Пологов быстро огляделся, что-то высматривая, и, не высмотрев, спросил:

— Вещи-то где оставил?

— А вон, возле вахтенного чемоданишко стоит.

— С твоим чемоданом только в баню ходить.

— А так-то лучше, — строго сказал Крутов. — По крайней мере, меньше причитаний. Страсть как не люблю, когда у баб глаза мокрые. Преступником себя в ту минуту чувствую.

— Эт-то верно, — сказал теперь Пологов.

Они прошли на борт, отсалютовав флагу, повиснувшему от безветрия, как будто сомлевшему, и Крутов, ощутив под ногами палубу, хозяином которой отныне он становился, расправил плечи и гулко покашлял в кулак: «Гм, гм, рано еще нас списывать. Мы еще повоюем». К ним подошел вахтенный офицер и представился.:

— Старший лейтенант Самогорнов.

Мичман Крутов живо и с интересом поднял глаза на вахтенного офицера.

— Уж не сынок ли Василия Иннокентьевича?

— Так точно, внук.

— Значит, сынок Сергея Васильевича. Обоих знавал, и не только знавал, но и довелось служить под началом того и другого. Славные были моряки.

— Он у нас и сам славный, — заметил Пологов.

— А ему иным и не положено быть. У них весь корень — адмиральский. Так откуда же ему-то плохим взяться?

— Рад приветствовать патриарха, — наконец поняв, с кем имеет дело, почтительно заметил Самогорнов.

— Приветствуй, — согласился Крутов, — с тебя не убудет, а мне все приятнее станет. Сам ласковый, и к тебе люди с лаской пойдут. — И, обратясь к Пологову, почти приказал: — Веди меня к командиру. Дело не ждет, а за так-то чего ж по палубе разгуливать?

Румянцеву уже донесли, что старпом прохаживается с каким-то мичманом, кажется патриархом, по стенке, и он терпеливо поджидал их, попросив Кондратьева заварить чай покрепче и сразу же подать, как только старпом с тем мичманом, патриархом, что ли, соблаговолят пожаловать к нему. В дверь постучали. Румянцев по стуку понял, что это они, не торопясь поднялся, одернул китель, только тогда сказал негромко:

— Войдите, — и пошел сам навстречу, протянув обе руки, но Крутов фамильярности не принял, приложил руку к фуражке и сердито сказал:

— Мичман Крутов прибыл в ваше распоряжение.
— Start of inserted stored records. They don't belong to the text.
-- ==== Sys2Proof/Machine/Roce.lean ====
section
/-!
DEFINITION. Remote memory access over Ethernet (chapter 16, R364, R489): frames and priorities, PFC, queue pairs and their contexts, RDMA
writes and reads, registrations, completion rings, congestion response, the raw path, MACsec keys and the Ethernet egress.
-/
namespace Sys2Proof.Machine

/-! ### Parts of the state -/

/-- AID of RoCE ingress of ETH port p (R412). -/
def aidRoce (p : Nat) : Nat := aidBlock (12 + p / 8 % 4) (0x020 + p % 8)
/-- RoCE ingress of an ETH port orders one more event; a QP that was never created names no port (R21, R412). -/
def State.tickRoce (s : State) (p : Nat) : State := if 96 ≤ p then s.tick (aidRoce p) else s
/-- AID of the posting arbiter (R421). -/
def aidPost : Nat := aidChip 0x0C1

def State.ring (s : State) (r : Nat) : Ring := kgetD s.roce.rings r {}
def State.setRing (s : State) (r : Nat) (x : Ring) : State := { s with roce := { s.roce with rings := kset s.roce.rings r x } }

def Qp.parcel (q : Qp) : Nat := q.f 0 7 2
def Qp.prio (q : Qp) : Nat := q.f 0 28 26
def Qp.job (q : Qp) : Nat := q.f 1 63 48
/-- PMTU in bytes: 3, 4, 5 for 1,024, 2,048, 4,096. -/
def Qp.pmtu (q : Qp) : Nat := 2 ^ (q.f 0 37 35 + 7)
/-- SCOPE; 0 is taken as HALL. -/
def Qp.scope (q : Qp) : BitVec 2 := if q.f 0 21 20 == 0 then 2 else BitVec.ofNat 2 (q.f 0 21 20)

/-- At least some µs have passed since a cycle, at region 0's calibrated 1.8 GHz, or it never came (R28). -/
def State.since (s : State) (at' : Option Nat) (us : Nat) : Bool :=
  match at' with
  | none => true
  | some c => decide (1800 * us * s.coreTrim ≤ (s.sw.cycle - c) * 2 ^ 24)

/-! ### Frames to send (R35, R407, R424, R426) -/

/-- Bytes of a frame from its destination address through the FCS, with SecTAG and ICV. -/
def State.frameLen (s : State) (t : RoceTx) : Nat :=
  let head (n : Nat) : Nat := 14 + (if (s.qp n).f 0 25 25 == 1 then 4 else 0) + 16 + (if (s.qp n).f 0 24 24 == 1 then 40 else 20) + 8 + 12 + 4 + 16 + 4
  match t with
  | .ack n _ _ => head n + 4
  | .nak n _ _ => head n + 4
  | .rnr n _ _ => head n + 4
  | .readResponse op n _ _ d => head n + d.length + (if op == 0x0E then 0 else 4)
  | .cnp n => head n + 16
  | .pfc _ _ => 64
  | .raw _ f => f.length + 16 + 16 + 4

/-- The priority that something to be sent has; none for a PFC frame. -/
def State.txPrio (s : State) (p : Nat) : RoceTx → Option Nat
  | .ack n _ _ => some (s.qp n).prio
  | .nak n _ _ => some (s.qp n).prio
  | .rnr n _ _ => some (s.qp n).prio
  | .readResponse _ n _ _ _ => some (s.qp n).prio
  | .cnp _ => some (s.fld (rEthPrio p) 14 12)
  | .pfc _ _ => none
  | .raw q _ => some q

/-- The parcel that a frame is charged to: its QP's; none for the companion processor's raw frames (R373). -/
def State.txParcel (s : State) : RoceTx → Option Nat
  | .ack n _ _ => some (s.qp n).parcel
  | .nak n _ _ => some (s.qp n).parcel
  | .rnr n _ _ => some (s.qp n).parcel
  | .readResponse _ n _ _ _ => some (s.qp n).parcel
  | .cnp n => some (s.qp n).parcel
  | .pfc _ _ => none
  | .raw _ _ => none

/-- A frame as the packet buffer holds it: at the input of an internal source of the port's region, in cells of 128 B (R35, R366, R368). -/
def State.framed (s : State) (p q : Nat) (t : RoceTx) : Stored :=
  let n := s.frameLen t
  { id := 0, pkt := { opcode := 0, cls := 2 }, input := 32 * (p / 32) + p % 32, cells := ceilDiv n 128, account := s.txParcel t, admitted := true,
    outs := [(p, q)], frame := some { tx := t, prio := q, len := n } }

/-- Queues something to be sent on an ETH port: a PFC frame at the port itself, another frame in the packet buffer. A frame for a link
that is down is lost (R35, R425). -/
def State.ethTx (s : State) (p : Nat) (t : RoceTx) : State :=
  match s.txPrio p t with
  | none => { s with roce := { s.roce with tx := s.roce.tx ++ [(p, t)] } }
  | some q => if s.ethOpen p then s.storeInner (s.framed p q t) else s

/-! ### Priorities and PFC (R409–R411) -/

/-- The priority of a frame (R409). -/
def State.ethPrio (s : State) (p : Nat) (f : EthFrame) : Nat :=
  match f.vlan, s.bit (rEthPrio p) 0 with
  | some (pcp, _), true => pcp.toNat
  | _, _ => match f.dscp with
    | some d => s.fld (rEthDscp p (d.toNat / 16)) (4 * (d.toNat % 16) + 2) (4 * (d.toNat % 16))
    | none => s.fld (rEthPrio p) 3 1

/-- Bytes of priority q in the buffer. -/
def EthPort.held (e : EthPort) (q : Nat) : Nat := (e.buffer.filter (fun x => x.1 == q)).foldl (fun a x => a + x.2.bytes.length) 0
/-- Bytes in the buffer. -/
def EthPort.total (e : EthPort) : Nat := e.buffer.foldl (fun a x => a + x.2.bytes.length) 0
/-- The miss queue is full, and holds a packet of priority q (R414). -/
def EthPort.missFull (e : EthPort) (q : Nat) : Bool := decide (512 ≤ e.missq.length) && e.missq.any (fun m => m.prio == q)

/-- The PFC state of priority q follows the buffer and the miss queue; each change sends a PFC frame (R410). -/
def State.pfcOne (s : State) (p : Nat) (q : Nat) : State :=
  let e := s.eth p
  let c := rEthPfc p
  let on := e.pausing.getLsbD q
  let want := s.bit c q && (e.missFull q || decide (1024 * s.fld c 18 8 ≤ e.held q) || (on && decide (1024 * s.fld c 29 19 < e.held q)))
  if want == on then s
  else
    let e1 : EthPort := { e with pausing := BitVec.ofNat 8 (nsetBits e.pausing.toNat q q (if want then 1 else 0)) }
    (s.setEth p e1).ethTx p (.pfc q (if want then 0xFFFF else 0))

def State.pfcUpdate (s : State) (p : Nat) : State := (List.range 8).foldl (fun s q => s.pfcOne p q) s

/-- PFC_REFRESH: 1,000 pause quanta have passed while the condition holds: the frame is sent again (R410). -/
def execPfcRefresh (p : PortIx) (q : Fin 8) (s : State) : Host.Outcome State Fault Refusal :=
  .next (s.onlyIf ((s.eth p.val).pausing.getLsbD q.val) (fun s => s.ethTx p.val (.pfc q.val 0xFFFF)))

/-- PFC_FRAME: each named priority is paused for its quanta, or resumed by quanta of zero (R411). -/
def State.pfcFrame (s : State) (p : Nat) (prios : BitVec 8) (quanta : List (BitVec 16)) : State :=
  if !s.ethOpen p then s
  else
    let e := s.eth p
    let w := (List.range 8).foldl (fun a q => if prios.getLsbD q then nsetBits a q q (if quanta.getD q 0 == 0 then 0 else 1) else a) e.paused.toNat
    s.setEth p { e with paused := BitVec.ofNat 8 w }

def execPfcFrame (p : PortIx) (prios : BitVec 8) (quanta : List (BitVec 16)) (s : State) : Host.Outcome State Fault Refusal :=
  .next (s.pfcFrame p.val prios quanta)

/-- PFC_PAUSE_EXPIRY: a received pause runs out, and the priority is eligible again (R411). -/
def State.pfcExpiry (s : State) (p q : Nat) : State :=
  let e := s.eth p
  s.setEth p { e with paused := BitVec.ofNat 8 (nsetBits e.paused.toNat q q 0) }

def execPfcPauseExpiry (p : PortIx) (q : Fin 8) (s : State) : Host.Outcome State Fault Refusal := .next (s.pfcExpiry p.val q.val)

/-- PFC_CONFIG: a write of ETH_PFC, refused under R411; ignored unless the role is ETH. -/
def State.pfcConfig (s : State) (p : Nat) (v : Word) : State :=
  s.cfgDo (rEthPfc p) (fun s =>
    let w := v.toNat % 2 ^ 41
    let n := ((List.range 8).filter (fun q => nbit w q)).length
    if s.portRole p != roleEth then s
    else if decide (2048 < n * (nbits w 18 8 + nbits w 40 30)) || decide (nbits w 18 8 ≤ nbits w 29 19) then s.setBit (rEthPfc p) 63 true
    else (s.setReg (rEthPfc p) w).pfcUpdate p)

def execPfcConfig (p : PortIx) (v : Word) (s : State) : Host.Outcome State Fault Refusal := .next (s.pfcConfig p.val v)

/-! ### Contexts (R413, R414) -/

/-- The eight context words as QUERY shows them, hardware fields filled in. -/
def ctxWords (q : Qp) : List Nat :=
  let w (i : Nat) : Nat := (q.words.getD i 0).toNat
  let st := match q.state with
    | .reset => 0
    | .rtr => 1
    | .error => 2
  [nsetBits (w 0) 1 0 st, nsetBits (w 1) 47 24 q.epsn, nsetBits (w 2) 23 0 q.msn, w 3, w 4, w 5, w 6,
   q.rate % 2 ^ 16 + q.rdErrs * 2 ^ 16 + q.rdLast.toNat * 2 ^ 32 + q.errStatus.toNat * 2 ^ 36 + q.errSyndrome.toNat * 2 ^ 40]

/-- Something of the QP is in progress: its context is busy (R414). -/
def State.qpBusy (s : State) (n : Nat) : Bool :=
  let q := s.qp n
  !q.msgs.isEmpty || !q.reqs.isEmpty || !q.acks.isEmpty || s.roce.eth.any (fun e => e.2.missq.any (fun m => m.qp == n))

/-- Local offset of context n in the spill region. -/
def State.spillAt (s : State) (n : Nat) : Nat := s.fld rRoceQpcBase 45 12 * 0x1000 + 128 * n

/-- The extent of the spill region: VALID, non-coherent, of a parcel, over the whole 8 MiB (R414). -/
def State.spillExt (s : State) (parcel : Nat) : Bool :=
  let a := s.spillAt 0
  decide (a + 0x80_0000 ≤ t0End) && match s.extAt a with
    | some (_, x) => x.state == .valid && !x.coh && !x.vers && x.owner == parcel && x.covers (a + 0x80_0000 - 1)
    | none => false

/-- A victim's context is written to the spill region with CP_PARCEL's permissions. The model keeps the context itself in `qps`. -/
def State.spillWrite (s : State) (n : Nat) : State :=
  match s.extAt (s.spillAt n) with
  | some (_, x) => if x.state == .valid && x.wr && x.owner == s.fld rRoceCtl 7 2
      then s.writeMem (s.spillAt n) ((ctxWords (s.qp n)).flatMap (leBytes 8) ++ List.replicate 64 0) else s
  | none => s

/-- The context comes on chip, the least recently used one that is not busy leaving for it; none when every one is busy (R414). -/
def State.cacheQp (s : State) (n : Nat) : Option State :=
  let put (s : State) (l : List Nat) : State := { s with roce := { s.roce with cached := l ++ [n] } }
  let l := s.roce.cached.filter (· != n)
  if l.length < 4096 then some (put s l)
  else match l.find? (fun v => !s.qpBusy v) with
    | some v => some (put (s.spillWrite v) (l.filter (· != v)))
    | none => none

/-! ### Registrations (R418–R420) -/

/-- The check of a message's first packet (R419): [va, va + len) of registration RKEY for a QP. -/
def State.mrCheck (s : State) (q : Qp) (k : RocePkt) (write : Bool) : Option Nat :=
  let ix := nbits k.rkey.toNat 29 16
  let m := s.mr ix
  let w (i : Nat) : Nat := (m.words.getD i 0).toNat
  let len := nbits (w 3) 40 0
  let ok := m.state == 1 && nbits k.rkey.toNat 31 30 == 0 && nbits k.rkey.toNat 15 0 == nbits (w 0) 47 32 && nbits (w 0) 7 2 == q.parcel &&
    nbits (w 0) 19 8 == q.f 0 19 8 && nbit (w 0) (if write then 21 else 20) && decide (w 1 ≤ k.va.toNat) &&
    decide (k.va.toNat + k.dmaLen.toNat ≤ w 1 + len)
  if ok then some ix else none

/-- The GFA that a message targets (R418). -/
def State.mrTarget (s : State) (ix va : Nat) : Nat := nbits ((s.mr ix).words.getD 2 0).toNat 55 0 + (va - ((s.mr ix).words.getD 1 0).toNat)

/-- The GO of a registration command: the register is written, STATUS and DONE are set; ignored while a REVOKE is outstanding. -/
def State.mrCmd (s : State) (op : Nat) (v : Word) (f : State → Nat → State) : State :=
  s.cfgDo rRoceMrCmd (fun s =>
    if s.roce.mrs.any (fun m => m.2.state == 2) && !s.bit rRoceMrCmd 62 then s
    else
      let s1 := (s.setFld rRoceMrCmd 13 0 (nbits v.toNat 13 0)).setFld rRoceMrCmd 17 16 op
      if !v.getLsbD 63 then s1
      else f ((s1.setFld rRoceMrCmd 62 62 0).tick aidMr) (nbits v.toNat 13 0))

/-- A registration command ends with a status. -/
def State.mrEnd (s : State) (st : Status) : State := (s.setFld rRoceMrCmd 23 20 st.toNat).setBit rRoceMrCmd 62 true

/-- MR_REGISTER: a FREE entry takes the words of ROCE_MR_DATA0–3 and becomes VALID (R418, R419). -/
def State.mrRegister (s : State) (v : Word) : State :=
  s.mrCmd 1 v (fun s k =>
    let ws := (List.range 4).map (fun i => BitVec.ofNat 64 (s.reg (rRoceMrData i)))
    if (s.mr k).state != 0 then s.mrEnd stAccessFault
    else if nbits (ws.getD 3 0).toNat 40 0 == 0 then s.mrEnd stUnsupported
    else (s.setMr k { state := 1, words := ws }).mrEnd stOK)

def execMrRegister (v : Word) (s : State) : Host.Outcome State Fault Refusal := .next (s.mrRegister v)

/-- MR_REVOKE: the entry becomes REVOKING, and FREE once the messages past its check have ended (R420). -/
def State.mrRevoke (s : State) (v : Word) : State :=
  s.mrCmd 2 v (fun s k =>
    let m := s.mr k
    if m.state != 1 then s.mrEnd stAccessFault
    else ((s.setMr k { m with state := 2 }).setFld rRoceMrCmd 23 20 0).mrSettle k)

def execMrRevoke (v : Word) (s : State) : Host.Outcome State Fault Refusal := .next (s.mrRevoke v)

/-- MR_QUERY: the entry is copied to ROCE_MR_DATA0–3 with its STATE (R419). -/
def State.mrQuery (s : State) (v : Word) : State :=
  s.mrCmd 3 v (fun s k =>
    let m := s.mr k
    ((List.range 4).foldl (fun (s : State) i =>
      let w := (m.words.getD i 0).toNat
      s.setReg (rRoceMrData i) (if i == 0 then nsetBits w 1 0 m.state else w)) s).mrEnd stOK)

def execMrQuery (v : Word) (s : State) : Host.Outcome State Fault Refusal := .next (s.mrQuery v)

/-! ### Entry to ERROR (R417) -/

/-- The registrations that a QP's messages and requests refer to. -/
def Qp.mrsOf (q : Qp) : List Nat := (q.msgs.map (fun m => m.mr) ++ q.reqs.map (fun r => r.mr)).foldl insertNew []

/-- Ring positions reserved by messages whose entry is not written. -/
def State.unreserve (s : State) (q : Qp) : State :=
  let n := (q.msgs.filter (fun m => m.ended && m.imm.isSome && m.posting == 0)).length
  let r := q.f 6 25 16
  if n == 0 then s else s.setRing r { s.ring r with reserved := (s.ring r).reserved - n }

/-- A QP enters ERROR: what was issued completes, the rest is abandoned, and a region book holds the cause (R417). -/
def State.qpError (s : State) (n : Nat) (st : Status) (synd : BitVec 8) : State :=
  let q := s.qp n
  if q.state != .rtr then s
  else
    let q1 : Qp := { q with state := .error, errStatus := st, errSyndrome := synd, msgs := [], acks := [], reqs := q.reqs.filter (fun r => r.issued) }
    let s1 := ((s.unreserve q).setQp n q1).dropTwin 4 (BitVec.ofNat 32 n)
    let s2 := (s1.record (bookRegion (q.port / 32)) (pgRegion (q.port / 32)) clsRoce 2 (aidRoce q.port)
      (n + st.toNat * 2 ^ 64 + synd.toNat * 2 ^ 68) 0 st (some q.parcel)).count pgRoce 10
    q.mrsOf.foldl (fun s k => s.mrSettle k) s2

/-- A NAK other than a sequence error is sent and the QP enters ERROR. -/
def State.qpFail (s : State) (n psn : Nat) (st : Status) (synd : BitVec 8) : State :=
  ((s.ethTx (s.qp n).port (.nak n psn synd)).count pgRoce 3).qpError n st synd

def synInvalid : BitVec 8 := 0x61
def synAccess : BitVec 8 := 0x62
def synOperational : BitVec 8 := 0x63
def synSequence : BitVec 8 := 0x60

/-- The NAK of a fabric status (R417). -/
def syndromeOf (st : Status) : BitVec 8 :=
  if st == stAccessFault || st == stRevoked then synAccess else if st == stUnsupported then synInvalid else synOperational

/-- MR_REVOKE_TIMEOUT: messages of a REVOKING registration that have not ended are answered with NAK remote access error, and it becomes
FREE (R420 steps 3, 4). -/
def State.mrTimeout (s : State) (k : Nat) : State :=
  if (s.mr k).state != 2 then s
  else
    let ns := (s.roce.qps.filter (fun e => e.2.msgs.any (fun m => m.mr == k))).map (fun e => e.1)
    let s1 := ns.foldl (fun s n => s.qpFail n (s.qp n).epsn stRevoked synAccess) s
    if (s1.mr k).state == 2 then s1.mrFree k else s1

def execMrRevokeTimeout (k : Fin 16384) (s : State) : Host.Outcome State Fault Refusal := .next (s.mrTimeout k.val)

/-! ### Fabric requests (R416) -/

/-- The lowest TID that no outstanding request of RoCE ingress of port p uses. -/
def State.roceTid (s : State) (p : Nat) : BitVec 16 :=
  BitVec.ofNat 16 (((List.range (s.recov.trackers.length + 1)).find? (fun i =>
    !s.recov.trackers.any (fun t => t.req.agent == agRoce p && t.req.src.toNat == s.ix && t.req.tid.toNat == i))).getD 0)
Румянцев резко опустил руку, вернулся к столу и, заметив, что Кондратьев появился в дверях, неприметно кивнул, чтобы нес чай, хотя сделал это вопреки своему желанию, потому что счел поступок Крутова в некоторой мере оскорбительным.

— Я рад приветствовать патриарха на борту крейсера.

— И я рад, — сказал Крутов, присаживаясь. — Служить на берегу — все равно что не у дела быть. Только глотку дерешь, да ведь глотку и петух дерет.

Подали чай, и начали пить не торопясь, мелкими глотками, как и повелось в командирском застолье.

— Хорошо ли добрался? — нехотя спросил Румянцев, все еще шокированный выходкой Крутова и поэтому никак, что называется, не попадая в струю, которая бы определила тему беседы и сама повела ее.

— Чего уж там — добрался. Да ведь не об этом же мы собрались говорить. Промялся я вокруг корабля, в док слазил. Работы много, а когда ее мало-то было? Так что зовите-ка старого боцмана, и пусть он катит отсюда к едрене-фене, а я после обеда и приступлю. Что к чему — разберусь в деле.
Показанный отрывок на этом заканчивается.